BOSTON – The ELIXA trial confirms that the GLP-1 receptor agonist lixisenatide neither decreases nor increases the risk of major adverse cardiac events in postacute coronary syndrome patients, and that it improves glucose control, compared with placebo, and provides modest benefits with respect to body weight, blood pressure, progression of albuminuria, and hypoglycemia rates, Dr. Silvio E. Inzucchi said at the annual scientific sessions of the American Diabetes Association.
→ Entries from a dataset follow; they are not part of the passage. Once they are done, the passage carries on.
abbrev BayId := Fin 8
abbrev TileId := Fin 32
abbrev StrandId := Fin 64
abbrev EntryId := Fin 1024
abbrev EngineId := Fin 10
abbrev SlotId := Fin 512
abbrev PortId := Fin 16
abbrev GroupId := Fin 4
abbrev SourceId := Fin 9
abbrev CombId := Fin 5
abbrev SensorId := Fin 632
abbrev OutId := Fin 5227
abbrev QueueId := Fin 272
abbrev DomainId := Fin 23
abbrev RailId := Fin 12

/-- The two classes of R28. -/
inductive Cls where
  | assured | spare
deriving DecidableEq, Repr

/-- What the SECDED code of a memory word finds when the word is read (R135, R179). -/
inductive Ecc where
  | clean | single | double
deriving DecidableEq, Repr

/-- Bits found flipped in a 64-byte block: byte offset and the flipped bits (R179). Offsets 64 to 71 are the SECDED codes of the
block's eight words. -/
abbrev Upset := List (Nat × Byte)

/-- What a GDDR7 access finds (R188): a CRC error on the link, an uncorrectable on-die ECC report, and the
bits that the data as received have wrong. -/
structure GddrFind where
  crcBad : Bool
  eccBad : Bool
  flips  : Upset
deriving DecidableEq, Repr

/-- A 64-byte block and its pepper mark (R179). -/
structure Block where
  data : List Byte
  mark : Mark
deriving DecidableEq, Repr

/-- The units that a Pewter map access comes from (R129, R164). -/
inductive MapRequester where
  | stream (score : ScoreId)
  | aperture
deriving DecidableEq, Repr

/-- What one recalibration slot measured on a row (R57, R61, R64), in the units of the table's row record
and of TILE_ERR_COEF0 to TILE_ERR_COEF3. -/
structure RowMeas where
  dly   : BitVec 8
  mean  : BitVec 16
  sigma : BitVec 16
  gam   : BitVec 16
  bet   : BitVec 16
  kap   : BitVec 16
  kSym  : BitVec 16
  nFe   : BitVec 16
  sigWl : BitVec 16
  sigWp : BitVec 16
deriving DecidableEq, Repr

/-- A ring record of a temperature table (R263). -/
structure RingRec where
  o  : BitVec 16
  s1 : BitVec 16
  s2 : BitVec 16
deriving DecidableEq, Repr

/-- The measurements of one recalibration slot (R64, R269): every row in order, the DAC code that each of the next sixteen
rings needs beyond the curve's (1/64, two's complement), the next knot. -/
structure SlotMeas where
  rows  : List RowMeas
  rings : List (BitVec 16)
  knot  : BitVec 16
deriving DecidableEq, Repr

/-- What the engines latch at a tick (R236, R274). An input that is not listed is as at the tick before.
A loop is numbered 512 · engine + slot, a line 160 · source + 32 · comb + line, a comb 5 · source + comb,
a local sensor 128 · engine + tsel. A line's sample is its power in µW, a comb's its drive current in mA. -/
structure TickInputs where
  meas    : List (Nat × Rat)
  broken  : List Nat
  supply  : List (Nat × Nat)
  temps   : List (Nat × Rat)
  lines   : List (Nat × Nat)
  combs   : List (Nat × Nat)
deriving DecidableEq, Repr

/-- A fabric message (R307). -/
structure Msg where
  type   : BitVec 8
  dst    : BitVec 12
  src    : BitVec 12
  seq    : BitVec 12
  cls    : Cls
  rty    : Bool
  grp    : BitVec 2
  nfl    : BitVec 4
  nblk   : BitVec 6
  tag    : BitVec 32
  score  : ScoreId
  status : BitVec 8
  svc    : BitVec 4
  gddr   : Bool
  addr   : BitVec 48
  blocks : List Block
deriving DecidableEq, Repr

/-- A message of a partner that reaches memory, and what GDDR7 finds at the accesses of its blocks, first and second attempt
(R188; log 69). -/
structure PartnerAccess where
  msg   : Msg
  finds : List (GddrFind × GddrFind)
deriving DecidableEq, Repr

/-- A hello flit (R327). -/
structure Hello where
  id     : BitVec 12
  serial : BitVec 64
  bridge : Bool
  port   : BitVec 4
  refId  : BitVec 12
deriving DecidableEq, Repr

/-- A link-control flit (R305, R311, R327): a hello, or a loss notice with the first 64 bytes of a message's header. -/
inductive Control where
  | hello (h : Hello)
  | loss (head : List Byte)
deriving DecidableEq, Repr

/-- What a flit slot carries (R305, R307): nothing, a link-control flit, or the 256 bytes of a header flit or of a data flit of a
message. How the line tells these apart is not in the manual (log 143). -/
inductive Flit where
  | idle
  | control (c : Control)
  | head (bytes : List Byte)
  | data (bytes : List Byte)
deriving DecidableEq, Repr

/-- A codeword pair as it comes out of the decoder (R304, R306): whether it decoded, whether symbols were corrected, its 40-bit
block header and its five flit slots. -/
structure Pair where
  decoded   : Bool
  corrected : Bool
  header    : BitVec 40
  slots     : List Flit
deriving DecidableEq, Repr

/-- A node announcement (R328): the port list gives the port, the far node and the far port. -/
structure Announcement where
  id     : BitVec 12
  serial : BitVec 64
  bridge : Bool
  cand   : Bool
  anum   : BitVec 16
  ports  : List (Nat × BitVec 12 × Nat)
deriving DecidableEq, Repr

/-- A stream descriptor (R192). -/
structure Desc where
  srcSp  : BitVec 3
  srcBuf : BitVec 5
  srcWin : BitVec 6
  srcAddr : BitVec 48
  dstSp  : BitVec 3
  dstBuf : BitVec 5
  dstWin : BitVec 6
  dstAddr : BitVec 48
  n0 : Nat
  n1 : Nat
  n2 : Nat
  n3 : Nat
  ss1 : Int
  ss2 : Int
  ss3 : Int
  ds1 : Int
  ds2 : Int
  ds3 : Int
deriving DecidableEq, Repr

/-- A bay role of the claims section: least working lines and the operating set-point in units of 2^-12 °C. -/
structure BayClaim where
  role     : Nat
  minLines : Nat
  setpoint : Int
deriving DecidableEq, Repr

/-- A Pewter range role: the bay role whose tile it must lie on (R222). -/
structure PewterClaim where
  role    : Nat
  bayRole : Nat
deriving DecidableEq, Repr

/-- Slots claimed for a granule role: owner code class and the numbers of read, write and remote slots (R182). -/
structure SlotClaim where
  gran   : Nat
  obs    : Bool
  cls    : Cls
  read   : Nat
  write  : Nat
  remote : Nat
deriving DecidableEq, Repr

/-- A stream buffer of a sequence (R196): region and its producer and consumer queue (SMV numbers). -/
structure BufClaim where
  seq  : Nat
  idx  : Nat
  gran : Nat
  off  : Nat
  size : Nat
  prod : Nat
  cons : Nat
deriving DecidableEq, Repr

/-- A piece of a package that has its place in the home granules (R209, R210): whether in GDDR7, granule role, offset, and the
blocks of the package that it holds: the first and their number. -/
structure Piece where
  gddr  : Bool
  role  : Nat
  off   : Nat
  first : Nat
  count : Nat
deriving DecidableEq, Repr

/-- A service of R227. Its request and reply buffers are stream buffers of one sequence. -/
structure ServiceDecl where
  svc      : Nat
  slot     : Nat
  batch    : Nat
  deadline : Nat
  pad      : Byte
  seq      : Nat
  reqBuf   : Nat
  repBuf   : Nat
  counter  : Nat
  groups   : List Nat
  cls      : Cls
deriving DecidableEq, Repr

/-- What starts a timing claim's clock (R218). -/
inductive Trigger where
  | start
  | event (n : Nat)
  | batch (svc : Nat)
deriving DecidableEq, Repr

/-- A timing claim and its allowances (R218). -/
structure TimingClaim where
  seq        : Nat
  trigger    : Trigger
  completion : Nat
  latency    : Nat
  spacing    : Nat
  overlap    : Bool
  replays    : Nat
  messages   : Nat
deriving DecidableEq, Repr

/-- A sequence of the sequences section (R132, R209). -/
structure SeqDecl where
  bayRole : Nat
  cls     : Cls
  strands : List (Nat × BitVec 14)
  tiles   : BitVec 4
  queues  : List (Nat × Nat)
  events  : List Nat
  first   : Nat
  count   : Nat
  descs   : List (Nat × Desc)
deriving DecidableEq, Repr

/-- The contents of a score package that admission analyses, decoded: the manual names what each section
holds and gives no encoding of it (R209, log 8). A remote window is claimed with the class of its group (log 141). `rings`
are the trace rings declared, with bay role, address and bytes; `descBase` and `descLen` are the descriptor region (R194);
`pieces` are the parts of the package that go into the home granules. -/
structure Package where
  wellFormed  : Bool
  bays        : List BayClaim
  sgran       : Nat
  ggran       : Nat
  pewter      : List PewterClaim
  groups      : List (Nat × BitVec 12 × Cls)
  windows     : List (Nat × Cls)
  slots       : List SlotClaim
  gslots      : List (Cls × Nat × Nat)
  queues      : List (Nat × Cls × Nat)
  counters    : List Nat
  buffers     : List BufClaim
  timing      : List TimingClaim
  seqs        : List SeqDecl
  code        : List (Nat × List (BitVec 128))
  services    : List ServiceDecl
  rings       : List (Nat × Nat × Nat)
  descBase    : Nat
  descLen     : Nat
  pieces      : List Piece
deriving DecidableEq, Repr

/-- A sideband rescue write as it arrives (R372, R376): the action's complement, bytes 2 and 3, the nonce,
and whether its PEC byte was right; `none` where none came. -/
structure Rescue where
  cmpl   : Byte
  zeros  : BitVec 16
  nonce  : Word
  pec    : Option Bool
deriving DecidableEq, Repr

/-- The stored pairs that R458 checks. -/
inductive StoredPair where
  | guardLimit (idx : BitVec 7)
  | tileScale (t : TileId)
  | loopSetpt (e : EngineId) (l : SlotId)
  | loopProf (e : EngineId) (l : SlotId)
  | tref (t : TileId) (z : Fin 16)
  | admPlim
  | saveHeader
deriving DecidableEq, Repr

/-- The items of the temperature correction table (R392). -/
inductive CorrItem where
  | xo
  | rc
  | adc (t : TileId)
  | readback
deriving DecidableEq, Repr

/-- The errors of the link that R349 lists. -/
inductive LinkErr where
  | corrected
  | poisonedWindow (off : BitVec 16) (dwords : Nat)
  | poisonedBar
  | unexpectedCompletion
  | unsupported
  | fatal
deriving DecidableEq, Repr

/-- A signed firmware image as the verifier sees it (R435): its header's fields and the two verdicts that
the public key digest and the Ed448 signature give. -/
structure Image where
  magic  : Word
  kind   : Byte
  svn    : Nat
  ver    : Word
  blen   : Nat
  keyOk  : Bool
  sigOk  : Bool
  digest : List Byte
deriving DecidableEq, Repr

/-- What a step of power-up finds (R474, R477): a rail or clock that misses its limit, or success. -/
inductive StepOutcome where
  | ok
  | fail (code : Byte)
deriving DecidableEq, Repr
Particularly encouraging was the lack of any signal for pancreatic injury, thyroid cancer, or heart failure. The latter finding is especially timely given recent concerns raised by DPP-4 inhibitors, said Dr. Inzucchi, who was invited by the ADA to comment on the ELIXA (Evaluation of Lixisenatide in Acute Coronary Syndrome) trial findings.
As for whether the ELIXA trial represents a high-quality study with believable results and an important end point, “the answer to this is a resounding yes,” he said, congratulating the investigators, who “have done a fine job of conducting this study, which represents another example of the great collaboration between diabetologists and cardiologists.”
“We all see the same patients and we need to work more and more together to find out the best treatments for our patients,” he said, noting that finding a glucose-lowering agent that has a clearcut cardiovascular benefit represents the “holy grail.”
The neutral finding, as opposed to a positive one, in ELIXA with respect to effects on cardiovascular outcomes is not surprising, said Dr. Inzucchi, professor of medicine and director of the Yale Diabetes Center at Yale University in New Haven, Conn.
“Hypoglycemia is more tightly linked to micro- than to macrovascular outcomes, so not surprisingly it is much easier to show a benefit on these microvascular complications from controlling blood glucose. Any cardiovascular benefit accrues over many years, outside the time course of most of our randomized clinical trials, and any cardiovascular benefit is likely to be attenuated in those with pre-existing atherosclerosis,” he said.
Although Dr. Inzucchi said that he is skeptical that any of the numerous ongoing cardiovascular outcomes trials (CVOTs) will be able to show such a benefit unless a particular agent shows “some dramatic off-target effect on atherosclerosis,” which is an unlikely outcome since glucose lowering has only a modest effect that is disclosed only after a number of years, he noted. It is “just kind of fun to think that, if one of these CVOTs does turn positive … that drug may potentially be positioned as the favored treatment in addition to metformin. Obviously, it depends on the degree of risk reduction and other effects as well, but only then will we have achieved the holy grail.”